A Python package for simulating speaker diarization with LENA and VTC from ground truth vocalization data.

Diarization algorithms segment and classify speech into predefined speaker categories (including child (CHI) other child (OCH), female adult (FEM), male adult (MAL)). In Child Development and Language Acquisition research, these segments are aggregated into vocalization counts (see below) measuring children's speech output and their speech input in naturalistic daylong recordings.

However, algorithms make errors (e.g. by mistaking speakers for one another) which propagate into the measured vocalization counts, introducing biases in downstream analyses. Simulating diarization algorithms can help assess the sensitivity of a statistical analysis to classification errors. For instance, simulations can help determine whether correlations between speakers' speech quantities are entirely consistent with spurious correlations due to classification errors.

Overview

Diarization Simulation is a tool designed to simulate the distortion of vocalization counts from different speakers by diarization algorithms. It takes synthetic ground truth data as its input (the true speaker vocalization counts) and simulates measured vocalization counts based on the detection and confusion rates of LENA and VTC. The confusion rates of these algorithms were measured on calibration data consisting of 30 hours of manual annotations.

How It Works

The simulation works by:

  1. Loading synthetic ground truth data (the "true" vocalization counts per speaker and per observation/recording)
  2. Loading pre-computed hyperparameters characterizing the behavior of the chosen algorithm (VTC or LENA)
  3. For each sample and observation, generating "measured" vocalization counts using a statistical model representing the algorithm's behavior.

Statistical Model

The simulation uses a hierarchical model where:

  • Detection/confusion rates $\lambda_{ij}$ follow: $\lambda_{ij} \sim \mathrm{Gamma}(\alpha_{ij}, \mu_{ij}/\alpha_{ij})$
  • Detected vocalizations are generated using one of two distribution options:
  1. The Poisson distribution:
$$\mathrm{Detected}_{ij} \sim \mathrm{Poisson}(\lambda_{ij} \cdot \mathrm{true}_{i})$$ $$\mathrm{Detected}_{j} = \sum_i \mathrm{Detected}_{ij}$$
  1. The Gamma distribution:
$$\mathrm{Detected}_{ij} \sim \lfloor\mathrm{Gamma}(\alpha, \beta)+0.5\rfloor$$ $$\mathrm{Detected}_{j} = \sum_i \mathrm{Detected}_{ij}$$

With $\alpha$ and $\beta$ being fixed such that:

$$\mathbb{E}[\mathrm{Detected}_{ij}] = \lambda_{ij} \cdot \mathrm{true}_{i} \text{ and } \sigma[\mathrm{Detected}_{ij}] = \sqrt{\frac{\lambda_{ij} \cdot \mathrm{true}_{i}}{\tau}}$$

Parameters

Parameter Description
$\lambda_{ij}$ Detection rate from speaker $i$ to detected speaker $j$
$\mathrm{true}_{i}$ True vocalization count for speaker $i$
$\tau$ Underdispersion parameter
$\alpha_{ij}, \mu_{ij}$ Shape and scale parameters for the detection rate prior
$\alpha, \beta$ Shape and rate parameters for the gamma detection model

Model Characteristics

The original model assumed a Generalized Poisson Distribution, given that the vocalization counts are underdispersed wrt the Poisson distribution.
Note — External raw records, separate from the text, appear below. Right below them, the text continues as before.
-- ==== Sys2Proof/Laws/State.lean ====
section
/-! SUPPORT. What each named update of State leaves in each of its fields: one lemma for a field and an update. -/

namespace Sys2Proof.Machine

set_option Elab.async false

variable (s : State)

/-! `passTime` -/

@[simp] theorem passTime_clock (dt : Nat) : (passTime dt s).clock = s.clock.advance dt := rfl
@[simp] theorem passTime_sys (dt : Nat) : (passTime dt s).sys = s.sys := rfl
@[simp] theorem passTime_pair (dt : Nat) : (passTime dt s).pair = s.pair := rfl
@[simp] theorem passTime_hif (dt : Nat) : (passTime dt s).hif = s.hif := rfl
@[simp] theorem passTime_evr (dt : Nat) : (passTime dt s).evr = s.evr := rfl
@[simp] theorem passTime_sec (dt : Nat) : (passTime dt s).sec = s.sec := rfl
@[simp] theorem passTime_tamp (dt : Nat) : (passTime dt s).tamp = s.tamp := rfl
@[simp] theorem passTime_intg (dt : Nat) : (passTime dt s).intg = s.intg := rfl
@[simp] theorem passTime_pwr (dt : Nat) : (passTime dt s).pwr = s.pwr := rfl
@[simp] theorem passTime_mth (dt : Nat) : (passTime dt s).mth = s.mth := rfl
@[simp] theorem passTime_mel (dt : Nat) : (passTime dt s).mel = s.mel := rfl
@[simp] theorem passTime_bill (dt : Nat) : (passTime dt s).bill = s.bill := rfl
@[simp] theorem passTime_time (dt : Nat) : (passTime dt s).time = s.time := rfl
@[simp] theorem passTime_pio (dt : Nat) : (passTime dt s).pio = s.pio := rfl
@[simp] theorem passTime_ctrl (dt : Nat) : (passTime dt s).ctrl = s.ctrl := rfl
@[simp] theorem passTime_vax (dt : Nat) : (passTime dt s).vax = s.vax := rfl
@[simp] theorem passTime_eth (dt : Nat) : (passTime dt s).eth = s.eth := rfl
@[simp] theorem passTime_rtc (dt : Nat) : (passTime dt s).rtc = s.rtc := rfl
@[simp] theorem passTime_epd (dt : Nat) : (passTime dt s).epd = s.epd := rfl
@[simp] theorem passTime_subl (dt : Nat) : (passTime dt s).subl = s.subl := rfl
@[simp] theorem passTime_nmod (dt : Nat) : (passTime dt s).nmod = s.nmod := rfl
@[simp] theorem passTime_solv (dt : Nat) : (passTime dt s).solv = s.solv := rfl
@[simp] theorem passTime_gal (dt : Nat) : (passTime dt s).gal = s.gal := rfl
@[simp] theorem passTime_cfg (dt : Nat) : (passTime dt s).cfg = s.cfg := rfl
@[simp] theorem passTime_cfgPending (dt : Nat) : (passTime dt s).cfgPending = s.cfgPending := rfl
@[simp] theorem passTime_draws (dt : Nat) : (passTime dt s).draws = s.draws := rfl
@[simp] theorem passTime_out (dt : Nat) : (passTime dt s).out = s.out := rfl
@[simp] theorem passTime_pending (dt : Nat) : (passTime dt s).pending = s.pending := rfl
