@[simp] theorem accepted_clock (c : Cmd) (q : Env) (pl : Bytes) (a : Auth) (s : State) : (accepted c q pl a s).clock = s.clock := by
  simp [accepted]
@[simp] theorem accepted_pair (c : Cmd) (q : Env) (pl : Bytes) (a : Auth) (s : State) : (accepted c q pl a s).pair = s.pair := by
  simp [accepted]
@[simp] theorem accepted_tamp (c : Cmd) (q : Env) (pl : Bytes) (a : Auth) (s : State) : (accepted c q pl a s).tamp = s.tamp := by
  simp [accepted]
@[simp] theorem accepted_intg (c : Cmd) (q : Env) (pl : Bytes) (a : Auth) (s : State) : (accepted c q pl a s).intg = s.intg := by
  simp [accepted]
@[simp] theorem accepted_pwr (c : Cmd) (q : Env) (pl : Bytes) (a : Auth) (s : State) : (accepted c q pl a s).pwr = s.pwr := by
  simp [accepted]
@[simp] theorem accepted_mth (c : Cmd) (q : Env) (pl : Bytes) (a : Auth) (s : State) : (accepted c q pl a s).mth = s.mth := by
  simp [accepted]
@[simp] theorem accepted_mel (c : Cmd) (q : Env) (pl : Bytes) (a : Auth) (s : State) : (accepted c q pl a s).mel = s.mel := by
  simp [accepted]
@[simp] theorem accepted_bill (c : Cmd) (q : Env) (pl : Bytes) (a : Auth) (s : State) : (accepted c q pl a s).bill = s.bill := by
  simp [accepted]
@[simp] theorem accepted_time (c : Cmd) (q : Env) (pl : Bytes) (a : Auth) (s : State) : (accepted c q pl a s).time = s.time := by
  simp [accepted]
@[simp] theorem accepted_pio (c : Cmd) (q : Env) (pl : Bytes) (a : Auth) (s : State) : (accepted c q pl a s).pio = s.pio := by
  simp [accepted]
@[simp] theorem accepted_pioBegan (c : Cmd) (q : Env) (pl : Bytes) (a : Auth) (s : State) : (accepted c q pl a s).pioBegan = s.pioBegan := by
  simp [accepted]
@[simp] theorem accepted_ctrl (c : Cmd) (q : Env) (pl : Bytes) (a : Auth) (s : State) : (accepted c q pl a s).ctrl = s.ctrl := by
  simp [accepted]
@[simp] theorem accepted_vax (c : Cmd) (q : Env) (pl : Bytes) (a : Auth) (s : State) : (accepted c q pl a s).vax = s.vax := by
  simp [accepted]
@[simp] theorem accepted_eth (c : Cmd) (q : Env) (pl : Bytes) (a : Auth) (s : State) : (accepted c q pl a s).eth = s.eth := by
  simp [accepted]
@[simp] theorem accepted_rtc (c : Cmd) (q : Env) (pl : Bytes) (a : Auth) (s : State) : (accepted c q pl a s).rtc = s.rtc := by
  simp [accepted]
@[simp] theorem accepted_epd (c : Cmd) (q : Env) (pl : Bytes) (a : Auth) (s : State) : (accepted c q pl a s).epd = s.epd := by
  simp [accepted]
@[simp] theorem accepted_subl (c : Cmd) (q : Env) (pl : Bytes) (a : Auth) (s : State) : (accepted c q pl a s).subl = s.subl := by
  simp [accepted]
@[simp] theorem accepted_nmod (c : Cmd) (q : Env) (pl : Bytes) (a : Auth) (s : State) : (accepted c q pl a s).nmod = s.nmod := by
  simp [accepted]
@[simp] theorem accepted_solv (c : Cmd) (q : Env) (pl : Bytes) (a : Auth) (s : State) : (accepted c q pl a s).solv = s.solv := by
  simp [accepted]
@[simp] theorem accepted_gal (c : Cmd) (q : Env) (pl : Bytes) (a : Auth) (s : State) : (accepted c q pl a s).gal = s.gal := by
  simp [accepted]
@[simp] theorem accepted_cfg (c : Cmd) (q : Env) (pl : Bytes) (a : Auth) (s : State) : (accepted c q pl a s).cfg = s.cfg := by
  simp [accepted]
@[simp] theorem accepted_cfgPending (c : Cmd) (q : Env) (pl : Bytes) (a : Auth) (s : State) : (accepted c q pl a s).cfgPending = s.cfgPending := by
  simp [accepted]
@[simp] theorem accepted_draws (c : Cmd) (q : Env) (pl : Bytes) (a : Auth) (s : State) : (accepted c q pl a s).draws = s.draws := by
  simp [accepted]
@[simp] theorem accepted_out (c : Cmd) (q : Env) (pl : Bytes) (a : Auth) (s : State) : (accepted c q pl a s).out = s.out := by
  simp [accepted]
@[simp] theorem accepted_pending (c : Cmd) (q : Env) (pl : Bytes) (a : Auth) (s : State) : (accepted c q pl a s).pending = s.pending := by
  simp [accepted]
@[simp] theorem accepted_sec_deviceId (c : Cmd) (q : Env) (pl : Bytes) (a : Auth) (s : State) : (accepted c q pl a s).sec.deviceId = s.sec.deviceId := by
  simp [accepted]
@[simp] theorem accepted_sec_grade (c : Cmd) (q : Env) (pl : Bytes) (a : Auth) (s : State) : (accepted c q pl a s).sec.grade = s.sec.grade := by
  simp [accepted]
@[simp] theorem accepted_sec_lifecycle (c : Cmd) (q : Env) (pl : Bytes) (a : Auth) (s : State) : (accepted c q pl a s).sec.lifecycle = s.sec.lifecycle := by
  simp [accepted]
@[simp] theorem accepted_sec_fwKeys (c : Cmd) (q : Env) (pl : Bytes) (a : Auth) (s : State) : (accepted c q pl a s).sec.fwKeys = s.sec.fwKeys := by
  simp [accepted]
@[simp] theorem accepted_sec_prodKey (c : Cmd) (q : Env) (pl : Bytes) (a : Auth) (s : State) : (accepted c q pl a s).sec.prodKey = s.sec.prodKey := by
  simp [accepted]
@[simp] theorem accepted_sec_helper (c : Cmd) (q : Env) (pl : Bytes) (a : Auth) (s : State) : (accepted c q pl a s).sec.helper = s.sec.helper := by
  simp [accepted]
@[simp] theorem accepted_sec_root (c : Cmd) (q : Env) (pl : Bytes) (a : Auth) (s : State) : (accepted c q pl a s).sec.root = s.sec.root := by
  simp [accepted]
@[simp] theorem accepted_sec_cert (c : Cmd) (q : Env) (pl : Bytes) (a : Auth) (s : State) : (accepted c q pl a s).sec.cert = s.sec.cert := by
  simp [accepted]
@[simp] theorem accepted_sec_slots (c : Cmd) (q : Env) (pl : Bytes) (a : Auth) (s : State) : (accepted c q pl a s).sec.slots = s.sec.slots := by
  simp [accepted]
@[simp] theorem accepted_sec_records (c : Cmd) (q : Env) (pl : Bytes) (a : Auth) (s : State) : (accepted c q pl a s).sec.records = s.sec.records := by
  simp [accepted]
@[simp] theorem accepted_sec_hostKeys (c : Cmd) (q : Env) (pl : Bytes) (a : Auth) (s : State) : (accepted c q pl a s).sec.hostKeys = s.sec.hostKeys := by
  simp [accepted]
@[simp] theorem accepted_sec_transition (c : Cmd) (q : Env) (pl : Bytes) (a : Auth) (s : State) : (accepted c q pl a s).sec.transition = s.sec.transition := by
  simp [accepted]
@[simp] theorem accepted_sec_images (c : Cmd) (q : Env) (pl : Bytes) (a : Auth) (s : State) : (accepted c q pl a s).sec.images = s.sec.images := by
  simp [accepted]
@[simp] theorem accepted_sec_keysLoaded (c : Cmd) (q : Env) (pl : Bytes) (a : Auth) (s : State) : (accepted c q pl a s).sec.keysLoaded = s.sec.keysLoaded := by
  simp [accepted]
@[simp] theorem accepted_sec_remasks (c : Cmd) (q : Env) (pl : Bytes) (a : Auth) (s : State) : (accepted c q pl a s).sec.remasks = s.sec.remasks := by
  simp [accepted]
@[simp] theorem accepted_sec_bootCount (c : Cmd) (q : Env) (pl : Bytes) (a : Auth) (s : State) : (accepted c q pl a s).sec.bootCount = s.sec.bootCount := by
  simp [accepted]
@[simp] theorem accepted_sec_trngFailures (c : Cmd) (q : Env) (pl : Bytes) (a : Auth) (s : State) : (accepted c q pl a s).sec.trngFailures = s.sec.trngFailures := by
  simp [accepted]
@[simp] theorem accepted_sec_trngStopped (c : Cmd) (q : Env) (pl : Bytes) (a : Auth) (s : State) : (accepted c q pl a s).sec.trngStopped = s.sec.trngStopped := by
  simp [accepted]
@[simp] theorem accepted_sec_pufReads (c : Cmd) (q : Env) (pl : Bytes) (a : Auth) (s : State) : (accepted c q pl a s).sec.pufReads = s.sec.pufReads := by
  simp [accepted]
@[simp] theorem accepted_sys_mode (c : Cmd) (q : Env) (pl : Bytes) (a : Auth) (s : State) : (accepted c q pl a s).sys.mode = s.sys.mode := by
  simp [accepted]
@[simp] theorem accepted_sys_prevMode (c : Cmd) (q : Env) (pl : Bytes) (a : Auth) (s : State) : (accepted c q pl a s).sys.prevMode = s.sys.prevMode := by
  simp [accepted]
@[simp] theorem accepted_sys_cause (c : Cmd) (q : Env) (pl : Bytes) (a : Auth) (s : State) : (accepted c q pl a s).sys.cause = s.sys.cause := by
  simp [accepted]
@[simp] theorem accepted_sys_returnMode (c : Cmd) (q : Env) (pl : Bytes) (a : Auth) (s : State) : (accepted c q pl a s).sys.returnMode = s.sys.returnMode := by
  simp [accepted]
@[simp] theorem accepted_sys_trans (c : Cmd) (q : Env) (pl : Bytes) (a : Auth) (s : State) : (accepted c q pl a s).sys.trans = s.sys.trans := by
  simp [accepted]
@[simp] theorem accepted_sys_modeChanges (c : Cmd) (q : Env) (pl : Bytes) (a : Auth) (s : State) : (accepted c q pl a s).sys.modeChanges = s.sys.modeChanges := by
  simp [accepted]
@[simp] theorem accepted_sys_inReset (c : Cmd) (q : Env) (pl : Bytes) (a : Auth) (s : State) : (accepted c q pl a s).sys.inReset = s.sys.inReset := by
  simp [accepted]
@[simp] theorem accepted_sys_resetPending (c : Cmd) (q : Env) (pl : Bytes) (a : Auth) (s : State) : (accepted c q pl a s).sys.resetPending = s.sys.resetPending := by
  simp [accepted]
@[simp] theorem accepted_sys_estOutcomes (c : Cmd) (q : Env) (pl : Bytes) (a : Auth) (s : State) : (accepted c q pl a s).sys.estOutcomes = s.sys.estOutcomes := by
  simp [accepted]
@[simp] theorem accepted_sys_optOutcomes (c : Cmd) (q : Env) (pl : Bytes) (a : Auth) (s : State) : (accepted c q pl a s).sys.optOutcomes = s.sys.optOutcomes := by
  simp [accepted]
@[simp] theorem accepted_sys_recovery (c : Cmd) (q : Env) (pl : Bytes) (a : Auth) (s : State) : (accepted c q pl a s).sys.recovery = s.sys.recovery := by
  simp [accepted]
@[simp] theorem accepted_sys_coresUntil (c : Cmd) (q : Env) (pl : Bytes) (a : Auth) (s : State) : (accepted c q pl a s).sys.coresUntil = s.sys.coresUntil := by
  simp [accepted]
@[simp] theorem accepted_sys_triggers (c : Cmd) (q : Env) (pl : Bytes) (a : Auth) (s : State) : (accepted c q pl a s).sys.triggers = s.sys.triggers := by
  simp [accepted]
However, sampling from this distribution is a bit harder, and the simulation proposes two approximation schemes instead:

  • Poisson scheme: neglects the underdispersion of the count data
  • Gamma scheme: better captures the true variance but only approximate for small count data

Installation

# Clone the repository
git clone https://github.com/LAAC-LSCP/diarization-simulation.git
cd diarization-simulation

# Install the package
pip install -e .

Requirements

You will need Python 3.8+ to run this package. Key dependencies include:

  • pandas
  • numpy
  • scipy
  • numba
  • tqdm

For the generation of synthetic ground-truth data, you will also need the following packages:

  • cmdstanpy (see installation instructions here)
  • ChildProject

Usage

The package can be used both programmatically (in Python scripts, notebooks, etc.) and via command-line interface.

Command-line Interface

The main command line interfaced can be accessed through diarization-simulate:

diarization-simulate --truth path/to/truth.csv \
                    --output path/to/output.csv \
                    --algo vtc \
                    --samples 1000 \
                    --distribution poisson

Command-line Arguments

Argument Description Default
--truth Path to the synthetic truth dataset (in csv format) Required
--output Location of the output file Required
--output-format Output file format (csv, parquet, or npz) csv
--algo Algorithm to simulate (vtc or lena) Required
--samples Number of samples per observation 1000
--average-hyperpriors Use the mean value of the hyperpriors (mu and alpha) False
--unique-hyperpriors Use fixed hyperpriors (mu and alpha) throughout all samples False
--distribution Distribution for vocalization counts (poisson or gamma) poisson
--seed Random seed for reproducibility None

Input Format

The input CSV must contain the following columns:

  • observation: Unique identifier for each recording/observation
  • CHI: Child vocalization count
  • OCH: Other child vocalization count
  • FEM: Female adult vocalization count
  • MAL: Male adult vocalization count

Example:

observation,CHI,OCH,FEM,MAL
1,120,30,200,50
2,90,15,180,70
3,150,25,220,45

Output Format

The output will contain the following columns:

  • sample: Sample number (0 to n_samples-1)
  • observation: Original observation identifier
  • CHI: Simulated child vocalization detection
  • OCH: Simulated other child vocalization detection
  • FEM: Simulated female adult vocalization detection
  • MAL: Simulated male adult vocalization detection

Example output:

sample,observation,CHI,OCH,FEM,MAL
0,1,118,28,195,52
0,2,87,16,175,73
0,3,145,23,215,48
1,1,122,31,198,49
1,2,92,14,182,68
...

Synthetic Ground Truth Generation

The package includes a tool for generating synthetic ground truth data for a given corpus, using manual annotations to infer a realistic speech distribution. The target corpus must be compatible with the ChildProject python package (which should also be installed).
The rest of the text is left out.